The Bankers Roundtable asked the regulators this month to either eliminate or substantially modify scores of rules in response to the Riegle Community Development and Regulatory Improvement Act of 1994. That law requires the agencies to review their rules to reduce regulatory costs, improve industry efficiency, and remove unwarranted credit restraints.

"It is an opportunity in the current political and regulatory climate to reexamine regulations that may not be of the greatest concern but were constant, minor irritants that could be disposed of," said Richard F. Ober Jr., general counsel at UJB Financial Corp. and one of the co-authors of the letter.

The letter hits just about every aspect of the regulatory process, ranging from insider loans, to background checks, to rescission, to appraisals.

In one of the more controversial provisions, the group wants regulators to let banks test-market innovative products without prior approval. Also, it asked the agencies to take a broader view of what services are "incidental" to banking and thus permitted.

The group also said regulators should permit commercial banks to acquire failing thrifts without having to pay a fee to leave the Savings Association Insurance Fund.

While the trade group's letter garnered support, Washington observers gave it little chance of success.

"You have one of these streamlining initiatives every half dozen years," said Kenneth E. Scott, a professor at Stanford Law School and a member of the Shadow Financial Regulatory Committee.

The initiatives usually fizzle because regulators are afraid Congress will criticize them if they don't have every possible fact before acting on a matter, he said.

"There is a built-in bias to say, Tell me, tell me, tell me," Mr. Scott said.

George Bentson, a professor at Emory University and a member of the shadow regulatory committee, said regulators become too protective.
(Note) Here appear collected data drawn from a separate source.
-- ==== Sys2Proof/Machine/Fetch.lean ====
section
/-! DEFINITION. Fetching a packet, its checks, its chained groups, and the issue of one group (R265 to R273). -/
namespace Sys2Proof.Machine

/-- Some meaning of an instruction: what `exec` is. -/
abbrev Meaning := Instr → State → Host.Outcome State Fault Refusal

/-- The base of the text that holds an address of a partition (R54, R266). -/
def State.textBase (s : State) (part pc : Nat) : Option Nat :=
  (s.q.images.find? fun i => i.part = part && i.text ≤ pc && pc < i.text + i.textLen).map Image.text

/-- The packet that holds a text address (R266). -/
def packetOf (base pc : Nat) : Nat := pc - (pc - base) % 12

/-- Is this a packet address inside the text of the partition's images (R329, R330)? -/
def State.isPacket (s : State) (part pc : Nat) : Bool :=
  match s.textBase part pc with
  | some base => (pc - base) % 12 == 0
  | none => false

/-- The three words of the packet at an address (R266). -/
def State.packet (s : State) (part p : Nat) : Word × Word × Word :=
  let w := fun k => wordOfBytes (s.m.deviceRead part (p + 4 * k) 4)
  (w 0, w 1, w 2)

/-- The fetch of a packet meets its uncorrectable words; a poisoned one is then read as it stands (R74). DESIGN CHOICE, unsafe (log 149). -/
def State.meetPacket (s : State) (part p : Nat) : State := { s with m := s.m.meetRange part p 12 }

/-- Does a word carry K (R265)? -/
def chained (w : Word) : Bool := w.getLsbD 31
/-- Is the next slot this word's literal (R266)? -/
def literalWord (w : Word) : Bool := takesLiteralOp (fld w 21 8).toNat

/-- Is this packet illegal (R271)? -/
def packetBad (a b c : Word) : Bool :=
  if literalWord a then chained a || literalWord c || chained c
  else if chained a then
    literalWord b || (if chained b then literalWord c || chained c || samePipe a b || samePipe a c || samePipe b c
                      else samePipe a b || literalWord c || chained c)
  else if literalWord b then chained b
  else literalWord c || chained c || (chained b && samePipe b c)

/-- A group as fetched: its words, each with its literal, and the number of slots from its first to the one after it (R267). -/
structure Fetched where
  words : List (Word × Word)
  slots : Nat
  deriving DecidableEq, Repr

/-- The group whose first word stands in slot `i` of a legal packet; a literal slot, which is never decoded, holds none (R266, R267). -/
def groupAt (a b c : Word) (i : Nat) : Fetched :=
  match i with
  | 0 =>
    if literalWord a then ⟨[(a, b)], 2⟩
    else if chained a then (if chained b then ⟨[(a, 0), (b, 0), (c, 0)], 3⟩ else ⟨[(a, 0), (b, 0)], 2⟩)
    else ⟨[(a, 0)], 1⟩
  | 1 =>
    if literalWord a then ⟨[], 1⟩
    else if literalWord b then ⟨[(b, c)], 2⟩
    else if chained b then ⟨[(b, 0), (c, 0)], 2⟩
    else ⟨[(b, 0)], 1⟩
  | _ => if literalWord b && !literalWord a then ⟨[], 1⟩ else ⟨[(c, 0)], 1⟩

/-- The group that the split's PC fetches, when it lies in text and its packet is legal. -/
def State.fetched (s : State) (part : Nat) (pc : Dword) : Option Fetched :=
  match s.textBase part pc.toNat with
  | none => none
  | some base =>
    let p := packetOf base pc.toNat
    let (a, b, c) := s.packet part p
    if packetBad a b c then none else some (groupAt a b c ((pc.toNat - p) / 4))

/-- The address after the group at the split's PC. -/
def State.afterGroup (s : State) (part : Nat) (pc : Dword) : Dword :=
  match s.fetched part pc with
  | some g => pc + BitVec.ofNat 64 (4 * g.slots)
  | none => pc + 4

/-- Does the PC hold a word that is a group by itself? -/
def State.alone (s : State) (part : Nat) (pc : Dword) : Bool :=
  match s.fetched part pc with
  | some g => g.words.length ≤ 1
  | none => true

/-- One word of a group, on the state that the words before it left: a word that does not decode is illegal (R272). -/
def groupWord (m : Meaning) (w : (Word × Word) × Nat) (s : State) : Host.Outcome State Fault Refusal :=
  let s := s.onT fun t => { t with group := t.group.map fun g => { g with slot := w.2 } }
  match decode w.1.1 w.1.2 with
  | none => .next (s.raise 0x01 s.t.splitLanes (w.1.1.zeroExtend 64))
  | some i => m i s

/-- The words of a group in slot order, until one raises a trap, ends the train or has to wait (R267, R273). `k` is how many records the split
held before. -/
def groupWords (m : Meaning) (k : Nat) : List ((Word × Word) × Nat) → State → Host.Outcome State Fault Refusal
  | [], s => .next s
  | w :: ws, s =>
    match groupWord m w s with
    | .next s' => if k < s'.t.split.recs.length || s'.t.life != .running || (s'.t.group.bind Group.held).isSome then .next s' else groupWords m k ws s'
    | o => o

/-- The record that the words of a group have raised: the split held `k` before. -/
def Train.raised (t : Train) (k : Nat) : Option Rec := (t.split.recs.drop k).getLast?

/-- Does the record come of an error mark that a word meets when it completes, and of no check (R170, R179)? -/
def Rec.integrity (r : Rec) : Bool := r.cause == 0x0E

/-- A group's trap, on the state that is to stand: the group is over, and the trap is its own (R267). -/
def State.raiseGroup (s : State) (r : Rec) : State :=
  (s.onT fun t => { t.setSplit { t.split with half := none } with group := none }).raise r.cause.toNat r.lanes r.info

/-- A group all of whose words have had their effect goes on (R146, R189). -/
def State.endGroup (s : State) (g : Group) (n : Nat) : State :=
  let fp := (g.fpset.getD s.t.r.fpflags) ||| g.flags
  let s := s.onT fun t => { t with group := none, r := { t.r with fpflags := fp } }
  s.finish g.first g.next g.leave g.ends g.idem g.turn n

/-- A word that completes and then raises 0x0E keeps its own effect in a group too (R170, R179): only the group's other words have
none. `v` is the state after that word alone. -/
def settleIntegrity (v : State) (k : Nat) : State :=
  match v.t.raised k with
  | none => v.onT fun t => { t with group := none }
  | some r => (v.onT fun t => t.setSplit { t.split with recs := t.split.recs.take k }).raiseGroup r

/-- The opcodes of the coupling words (R159). -/
def couplingOp (op : Nat) : Bool := (0xB6 ≤ op && op ≤ 0xBB) || [0xE0, 0xE1, 0xE2, 0xE3, 0xE4, 0xE5, 0xE8, 0xEE].contains op

/-- A fetched word's opcode. -/
def opOf (w : Word × Word) : Nat := (fld w.1 21 8).toNat

/-- A word that waits has met the tier map, as `u` shows, before its group is held (R66, R69, R72). -/
def State.having (s u : State) : State := { s with m := u.m, o := u.o, d := { s.d with cores := u.d.cores } }

/-- Before a group begins: what its word `w`, run alone as `v` shows, makes of the whole group, if it is not to begin: a failed check's trap,
with no word's effect; the end of the train; or a hold (R267, R273). -/
def State.unready (s v : State) (k : Nat) : Option State :=
  if v.t.life != .running then some v
  else match v.t.raised k, v.t.group.bind Group.held with
    | some r, _ => if r.integrity then none else some (s.raiseGroup r)
    | none, some h => some ((s.having v).applyHold h)
    | none, none => none

/-- The first word in slot order that does not let its group begin, and what it makes of it; each is run alone, since none sees what another
does (R146, R273). -/
def State.begins (run : List ((Word × Word) × Nat) → Host.Outcome State Fault Refusal) (k : Nat) (s : State) :
    List ((Word × Word) × Nat) → Option (Host.Outcome State Fault Refusal)
  | [] => none
  | w :: ws =>
    match run [w] with
    | .next v => match s.unready v k with
      | some u => some (.next u)
      | none => s.begins run k ws
    | o => some o

/-- The words before slot `g.slot` have had their effect, and the others are still to come (R146, R338). -/
def State.startHalf (x : State) (g : Group) (ws : List ((Word × Word) × Nat)) : State :=
  let left := (ws.map Prod.snd).filter fun i => g.slot ≤ i
  (x.onT fun t => { t.setSplit { t.split with half := some ⟨left, { g with held := none }⟩ } with group := none }).applyHold .wait

/-- What the words `ws` of a group come to, run in slot order from `s` as `u` shows: all of them have had their effect (R146); one completes
with an error mark, `alone` being what it does alone; or one has to wait: where it is the first of them nothing has been done, and otherwise it
waits for the accesses of those before it, which have had their effect (R338). -/
def settleGroup (s u : State) (k n : Nat) (ws : List ((Word × Word) × Nat)) (alone : Nat → State) : State :=
  match u.t.raised k, u.t.group with
  | some r, g => if r.integrity then settleIntegrity (alone ((g.map Group.slot).getD 0)) k else s.raiseGroup r
  | none, none => u
  | none, some g =>
    match g.held with
    | none => u.endGroup g n
    | some h => if (ws.head?.any fun w => w.2 = g.slot) then (s.having u).applyHold h else u.startHalf g ws

/-- The words of a group that are to have their effect now, with their places: all of them; in the wait half of a `bar.sync` that word
(R187); and of a group some of whose words have had theirs, the others. -/
def Split.wordsOf (sp : Split) (f : Fetched) : List ((Word × Word) × Nat) :=
  let ws := f.words.zipIdx
  if sp.sync.isSome then ws.filter fun w => opOf w.1 = 0xB8
  else match sp.half with
    | none => ws
    | some h => ws.filter fun w => h.left.contains w.2

/-- The group of the split's words as it stands when they begin (R146). -/
def State.groupNow (s : State) (f : Fetched) : Group :=
  match s.t.split.half with
  | some h => h.group
  | none => ⟨s.t.pc, 0, s.t.pc + BitVec.ofNat 64 (4 * f.slots), s.t.r, s.t.priv, s.t.privBad, 0, none, .on, false, false, false, none, false⟩

/-- A chained group of two or three words (R146, R267). A group with a coupling word is held until the split is the whole train, after the
checks of steps 1 to 3 of its words (R159). Otherwise the checks of all words come first, then the effects in slot order. Where a word waits for
accesses that the words before it have started, those before it have had their effect, and it and the words after it come later, on the
registers that the group found (R146, R338). DESIGN CHOICE, safe (log 9). -/
def runGroup (m : Meaning) (f : Fetched) (s : State) : Host.Outcome State Fault Refusal :=
  let sp := s.t.split
  let k := sp.recs.length
  let ws := sp.wordsOf f
  let n := f.words.length
  let run := fun (probe : Bool) (ws : List ((Word × Word) × Nat)) =>
    groupWords m k ws (s.onT fun t => { t with group := some { s.groupNow f with probe := probe } })
  let alone := fun (i : Nat) => match run false (ws.filter fun w => w.2 = i) with
    | .next v => v
    | _ => s
  let begun := if sp.half.isSome then none else s.begins (run false) k ws
  if !s.t.whole sp && ws.any fun w => couplingOp (opOf w.1) then
    match run true ws with
    | .next u => match u.t.raised k with
      | some r => .next (s.raiseGroup r)
      | none => .next (s.applyHold .couple)
    | o => o
  else match begun with
    | some o => o
    | none => match run false ws with
      | .next u => .next (if u.t.life != .running then u else settleGroup s u k n ws alone)
      | o => o

/-- The issue of one packet group by the current slot of the train on the issue stage (R266, R267, R271, R272). A PC at a literal slot,
which only a handler can set, finds no word there: *illegal instruction*. DESIGN CHOICE, safe (log 120). -/
def issueGroup (m : Meaning) (s : State) : Host.Outcome State Fault Refusal :=
  let pc := s.t.split.pc
  match s.textBase s.t.i.part pc.toNat with
  | none => .next (s.raise 0x0A s.t.splitLanes (memInfo 0 3 pc.toNat))
  | some base =>
    let p := packetOf base pc.toNat
    let s := s.meetPacket s.t.i.part p
    let (a, b, c) := s.packet s.t.i.part p
    if packetBad a b c then m (.illegalInstruction true a) s
    else
      let f := groupAt a b c ((pc.toNat - p) / 4)
      match f.words with
      | [] => m (.illegalInstruction false (if pc.toNat - p = 4 then b else c)) s
      | [w] => match decode w.1 w.2 with
        | none => m (.illegalInstruction false w.1) s
        | some i => m i s
      | _ => runGroup m f s

/-- Has the current slot's turn run out while the other slot can issue (R150)? QUANTUM 0 stands for 256. What the slot issued while the other
was empty or could not issue counts in its turn, and no turn runs out inside a group. DEDUCED, safe (log 10). -/
def Train.turnOver (t : Train) : Bool :=
  let q := t.d.limit.toNat % 256
  t.split.half.isNone && (if q = 0 then 256 else q) ≤ t.d.used && t.canIssue t.d.cur && t.canIssue (!t.d.cur)

/-- The current slot issues one group, when it can. -/
def issueSlot (m : Meaning) (s : State) : Host.Outcome State Fault Refusal :=
  if s.t.canIssue s.t.d.cur then issueGroup m s else .next s

/-- Has the current slot of `t` issued, as `u` shows the train afterwards (R138)? It has where a group is counted, an operation is queued, a
part of a group is done, the split is suspended or traps, or the train ends; it has not where it is held. -/
def Train.went (t u : Train) : Bool :=
  let a := t.split
  let b := u.slot t.d.cur
  u.life != t.life || u.c.issued != t.c.issued || u.c.next != t.c.next || u.m.mat.length != t.m.mat.length || b.sync != a.sync ||
    b.half != a.half || (b.asleep && !a.asleep) || (b.recs.drop a.recs.length).any fun r => r.cause != 0x12 || 2 ^ 60 ≤ r.info.toNat

/-- The next issue boundary of a train (R138, R150, R182), and the split that issues at it, if one does: a record or a pending pre-emption
is delivered first; then the turn changes when it is over; then the current slot, or the other when only that can, issues one group. -/
def issueTry (m : Meaning) (id : Nat) (s : State) : Host.Outcome State Fault Refusal × Option Split :=
  let s := s.stage id
  if s.t.i.id ≠ id || s.t.life ≠ .running then (.next s, none)
  else if (s.t.pick s.matrixBit).isSome then (m .trapEntry { s with subject := ⟨id, 0, 0⟩ }, none)
  else match (if s.t.turnOver then m .quantumExpiry { s with subject := ⟨id, 0, 0⟩ } else .next s) with
    | .next s =>
      let s := s.onT Train.turn
      match issueSlot m s with
      | .next u =>
        if s.t.went u.t then (.next u, some s.t.split)
        else if u.t.d.cur = s.t.d.cur then (.next u, none)
        else match issueSlot m u with
          | .next v => (.next v, if u.t.went v.t then some u.t.split else none)
          | o => (o, some u.t.split)
      | o => (o, some s.t.split)
    | o => (o, none)

end Sys2Proof.Machine
end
"They could do a lot," Mr. Kaufman said. "Very unfortunately, we seem to have a turf battle between the Comptroller and the Federal Reserve. It is unfortunate because, who really cares?"

But, Bankers Roundtable general counsel Richard Whiting said this time is different.

"They now have been directed to do something and to report to Congress in 1996 on what they have done," Mr. Whiting said. "So we've provided a bit of a measuring stick to see what actions they actually take."

The "measuring stick" is quite comprehensive, filling 26 pages. Proposals include:

*Restrict Regulation O's limit on insider lending to only those officers with policymaking responsibilities. Also, allow unlimited lending to insiders for loans that are fully secured with either a first or second lien on a house. And the Federal Deposit Insurance Corp. should conform its rule to the one used by the other agencies.

*Streamline the applications process, requiring the reserve banks and the Federal Reserve Board to process applications simultaneously. Also, reduce disclosures for large banks acquiring small institutions and eliminate the Fed's ability to repeatedly delay applications by asking for more information. Finally, the agencies should ignore all comments received after the filing deadline.

*Modify section 20 firewalls, permitting bank directors to sit on the board of securities subsidiaries, allowing affiliates to market section 20 products, dropping restriction that keep bank affiliates from providing credit to enhance a security underwritten by the section 20 subsidiary, and adopting a new, more expansive method of calculating the 10% cap on securities work.

*Permit consumers in more situations to waive their right to rescind a loan secured by a second mortgage and eliminate rules that require a bank to register as a deposit broker before making deposits at affiliated, insured institutions.

*Allow banks to hire people with criminal records for clerical, maintenance or service jobs without first receiving FDIC approval, and kill the summary deposit report for bank branches.